No amount of self-induced orgasms had driven her away; his own rough hands couldn’t mimic the sensation of her delicate ones, true pleasure hollow and just out of reach.
All he wanted was to bury himself in her until this desire was finally flushed from his system.
‘I saw your van outside,’ Rae was saying to Eiley, motioning her head to the green bus Eiley sometimes drove to sell in different locations.
Struan had mentioned enquiring over the weekend whether Eiley was interested in attending the Strawberry Fair, but the bookshop had been closed while Eiley enjoyed a getaway with her boyfriend, Warren, and three children.
‘I was just wondering if maybe you’d like to have a space reserved at the Sweetbriar Strawberry Fair at the end of August.’ She handed Eiley a flier. ‘Struan said you might be interested.’
Harper gasped, squinting to look at her more closely. ‘Wait! You’re Rae Docharty! Cam told me you were in town!’
‘Oh.’ Rae winced. ‘I sort of hoped the Cam thing wouldn’t come up, but never mind. I’ll leave you all to it.’
‘Wait!’ Harper repeated, hurdling over Dot’s legs to grab Rae’s arm. Rae raised a brow. Struan knew what it meant, having experienced a similar confusion upon meeting Harper. Why is this bubbly blond woman suddenly latching on to me? Am I about to be kidnapped and left in her basement?

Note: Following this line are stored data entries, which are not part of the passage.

-- ==== Sys2Proof/Machine/StateMet.lean ====
section
/-! DEFINITION. The state of metrology (spec/07). Voltages in nV, currents in nA, power in aW, energy remainders in aW·samples. -/

namespace Sys2Proof.Machine

/-- The calibration a channel runs with (spec/07 R189, R210). -/
structure Cal where
  offset : Int
  gain : Nat
  scale : Nat
  tc : Int
  tRef : Int
  delay : Int
  deriving DecidableEq, Repr

/-- One channel (spec/07 R187–R190): the calibration it ran with before a written one takes effect, samples received by index (none: declared
absent), samples used by index with the shunt temperature they were taken at (the last valid one in an absent one's place), the last valid
one, how many samples in a row were absent up to each index. -/
structure Chan43 where
  cal : Option Cal
  raw : Tab (Option Int)
  used : Tab (Option (Int × Int))
  last : Option (Int × Int)
  runs : Tab Nat
  deriving DecidableEq, Repr

/-- The hidden remainders of a quantity's registers (spec/07 R194), whether it is in GAP, the index at which GAP began, consecutive indices
with every channel present, substituted indices of the block, residual in µWh with its remainder (R206). -/
structure Quantity where
  rhoD : Int
  rhoR : Int
  rhoN : Int
  rhoS : Int
  gap : Bool
  gapFrom : Nat
  whole : Nat
  substAt : Option Nat
  residual : Int
  rhoX : Int
  deriving DecidableEq, Repr

/-- Sums over a line cycle (spec/07 R193, R195, R200): indices, power of total and phases 1–3, squares of V1–V3 and I1–I4, square of the sum
of the voltages. -/
structure CycleAcc where
  n : Nat
  p : List Int
  vv : List Int
  ii : List Int
  nn : Int
  deriving DecidableEq, Repr

/-- A line cycle that has ended and waits for its processing (spec/07 R193): the instant of its end, its first index, the first index after it,
its sums, the order of the crossings in it (0 none of the two, 1 L1–L2–L3, 2 L1–L3–L2). -/
structure EndedCycle where
  at_ : Nat
  first : Nat
  stop : Nat
  acc : CycleAcc
  seq : Nat
  deriving DecidableEq, Repr

/-- A voltage channel's crossing detector (spec/07 R193): below the lower threshold since the last crossing, instant of the last zero
crossing candidate, sample before. -/
structure Zero where
  armed : Bool
  at_ : Option Nat
  prev : Int
  deriving DecidableEq, Repr

/-- Sums over a 1 ms block of an outlet (spec/07 R212): connector and converter-side voltage, current, power, i². -/
structure BlockAcc where
  vc : Int
  vv : Int
  i : Int
  p : Int
  ii : Int
  deriving DecidableEq, Repr

/-- Metrology: next index to form, channels, quantities, shunt temperatures (value, stamp of the last valid one), blocks; the cycle being
summed and its first index, the part since an unconfirmed crossing with its first index, cycles that have ended and wait for their processing;
detectors; last confirmed crossing, the last one that ended a valid cycle; durations of the last valid cycles; synthetic mode, valid cycles
seen in it, number of the next synthetic boundary; counts of incomer cycles and outlet ticks; crossings of the cycle being summed (instant,
voltage); counters of reverse power by outlet; runs of cycles that meet a condition of Table 7-3 (first index, cycles); consecutive indices of
R201's low voltages and the index after the last trip; what has begun or ended and waits for its step, with its stamp; windows' sequence words;
stamp of the power-fail edge while frozen and of its end while indices up to it are still to be formed (R206, R207), whether the residual
record is written; channels whose head reports another identity than their calibration names (R203), channels whose written calibration awaits
its index (R210), boundary indices whose latch is due (R198), channel of a phase loss. -/
structure Met where
  next : Nat
  chans : Tab Chan43
  quants : Tab Quantity
  shunt : Tab (Int × Nat)
  blocks : Tab BlockAcc
  cycle : CycleAcc
  cycleFrom : Nat
  since : Option (Nat × CycleAcc)
  ended : List EndedCycle
  zeros : Tab Zero
  lastCross : Option Nat
  lastValid : Nat
  valid : List Nat
  synthetic : Bool
  synthValid : Nat
  synthNext : Nat
  cycles : Nat
  tick : Nat
  order : List (Nat × Nat)
  revBad : Tab Nat
  revGood : Tab Nat
  runs : Tab (Nat × Nat)
  low : Nat
  tripAt : Nat
  due : Tab Nat
  seqs : Tab Nat
  frozen : Option Nat
  thaw : Option Nat
  residualDone : Bool
  swapped : Tab Bool
  applyCal : Tab Nat
  latchIn : Option Nat
  latchOut : Option Nat
  lossCh : Nat
  deriving DecidableEq, Repr

/-- An empty cycle. -/
def CycleAcc.zero : CycleAcc := { n := 0, p := [0, 0, 0, 0], vv := [0, 0, 0], ii := [0, 0, 0, 0], nn := 0 }
/-- An empty block. -/
def BlockAcc.zero : BlockAcc := { vc := 0, vv := 0, i := 0, p := 0, ii := 0 }
/-- A channel before its first sample. -/
def Chan43.zero : Chan43 := { cal := none, raw := [], used := [], last := none, runs := [] }
/-- A quantity before its first index. -/
def Quantity.zero : Quantity :=
  { rhoD := 0, rhoR := 0, rhoN := 0, rhoS := 0, gap := false, gapFrom := 0, whole := 0, substAt := none, residual := 0, rhoX := 0 }

/-- Metrology at a reset of the field side. -/
def Met.reset : Met :=
  { next := 0, chans := [], quants := [], shunt := [], blocks := [], cycle := CycleAcc.zero, cycleFrom := 0, since := none, ended := [],
    zeros := [], lastCross := none, lastValid := 0, valid := [], synthetic := false, synthValid := 0, synthNext := 0, cycles := 0, tick := 0,
    order := [], revBad := [], revGood := [], runs := [], low := 0, tripAt := 0, due := [], seqs := [], frozen := none, thaw := none,
    residualDone := false, swapped := [], applyCal := [], latchIn := none, latchOut := none, lossCh := 0 }

end Sys2Proof.Machine
end

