-- ==== Sys2Proof/Machine/StateLane.lean ====
section
/-! DEFINITION. The state of lanes, avenues and mailboxes (spec/12). -/

namespace Sys2Proof.Machine

/-- One lane end (spec/12 R317–R319): stamp of entry into its state, own receiver locked, TB sent and received, consecutive failures, wait
before DETECT is left again, partner's hop record, stamp of the GENCHG it retrains for, next frame number (on a host lane the frames taken so far), number of the frame last returned. -/
structure LaneRec where
  since : Nat
  locked : Bool
  sent : Nat
  got : Nat
  fails : Nat
  waitUntil : Nat
  hop : Option HopRec
  genAt : Option Nat
  frame : Nat
  back : Nat
  deriving DecidableEq, Repr

/-- Service content waiting for a slot (spec/12 R327): precedence (0 retraction, 1 safety item, 2 SCHED, 3 entry, 4 mailbox), slots it
still needs, head a mailbox message goes to (48 for other content), what it is. -/
structure Svc where
  prec : Nat
  left : Nat
  head : Nat
  item : Out
  deriving DecidableEq, Repr

/-- An avenue (spec/12 R322–R340): step of formation (0 none, 1 DISCOVER, 2 ranging, 3 records, 4 change of generation, 5 ranging again),
offsets by 2 × position + lane, heads whose record has come, heads placed in every schedule, heads with upstream service content, broken
hops, slot whose injection covered the split, heads whose command block has left since their lane's last frame, service content by lane. -/
structure Avn where
  forming : Nat
  offsets : Tab Nat
  records : Nat
  placed : Nat
  pend : Nat
  broken : List Nat
  splitSlot : Option Nat
  told : Nat
  svc : Tab (List Svc)
  deriving DecidableEq, Repr

/-- What a head has counted since its last heartbeat was taken (spec/18 R472) and its mailbox's message number. -/
structure HeadCount where
  absent : Nat
  bad : Nat
  late : Nat
  dropped : Nat
  temp : Int
  seq : Nat
  deriving DecidableEq, Repr

/-- Lanes by lane.state index, avenues, heads. -/
structure Lanes where
  lanes : Tab LaneRec
  avns : Tab Avn
  heads : Tab HeadCount
  deriving DecidableEq, Repr

/-- A lane in DETECT. -/
def LaneRec.reset : LaneRec :=
  { since := 0, locked := false, sent := 0, got := 0, fails := 0, waitUntil := 0, hop := none, genAt := none, frame := 0, back := 0 }
/-- An avenue not formed. -/
def Avn.reset : Avn :=
  { forming := 0, offsets := [], records := 0, placed := 0, pend := 0, broken := [], splitSlot := none, told := 0, svc := [] }
/-- A head nothing is known of. -/
def HeadCount.reset : HeadCount := { absent := 0, bad := 0, late := 0, dropped := 0, temp := 0, seq := 0 }
/-- Lanes at reset. -/
def Lanes.reset : Lanes := { lanes := [], avns := [], heads := [] }

end Sys2Proof.Machine
end

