-- ==== Sys2Proof/Machine/StatePage.lean ====
section
/-! DEFINITION. The outlet command page as FC takes it (spec/09 R252, Table 9-8). -/

namespace Sys2Proof.Machine

/-- The fields of an outlet command page that were handed over with its last request word (spec/09 Table 9-8), the pilot duty staged since,
and the stamp of the last request word (R254). -/
structure CmdPage where
  request : Nat
  reason : Nat
  state : Nat
  bpt : Bool
  vSet : Nat
  iTarget : Nat
  iDisTarget : Nat
  vTest : Nat
  vPc : Nat
  iEvMax : Nat
  vEvMax : Nat
  pEvMax : Nat
  iEvDis : Nat
  pilotDuty : Nat
  stagedDuty : Nat
  at_ : Nat
  deriving DecidableEq, Repr

/-- The page at reset (spec/09 Table 9-8). -/
def CmdPage.reset : CmdPage :=
  { request := 0, reason := 0, state := 0, bpt := false, vSet := 0, iTarget := 0, iDisTarget := 0, vTest := 0, vPc := 0, iEvMax := 0,
    vEvMax := 0, pEvMax := 0, iEvDis := 0, pilotDuty := 1000, stagedDuty := 1000, at_ := 0 }

end Sys2Proof.Machine
end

There was no saving Rae now. She had been chosen. He inched closer in an attempt to provide some reassurance, his elbow brushing her arm. Unintentionally, of course.
‘Yes,’ Harper gushed, ‘Cam told me about the drama, but she also told me you’re Rae Docharty!’
‘Erm… that is my name, yeah.’
‘The Rae Docharty! Judge on SuperCook, fine-dining extraordinaire, overall beautiful badass! My ex-fiancée introduced me to your food years ago, when you were working in Manchester, and I almost broke up with her to marry your roasted lobster. In fact, I should have.’
‘Oh! Thank you! Wow, it’s a small world.’
‘It was so fascinating to watch you work. Sorry, I didn’t recognise you without all the steam in your face,’ Harper continued, and then shot a piercing glare at Struan. ‘Why didn’t you tell me you were “friends” with my favourite chef?’
He scratched his chin. ‘I’ll work on my mind reading skills.’
‘You’d better.’ Her razor-sharp attention returned to Rae. ‘Could I be really cheeky and ask you something?’
‘Ask away.’ Rae shuffled closer to Struan with a laugh.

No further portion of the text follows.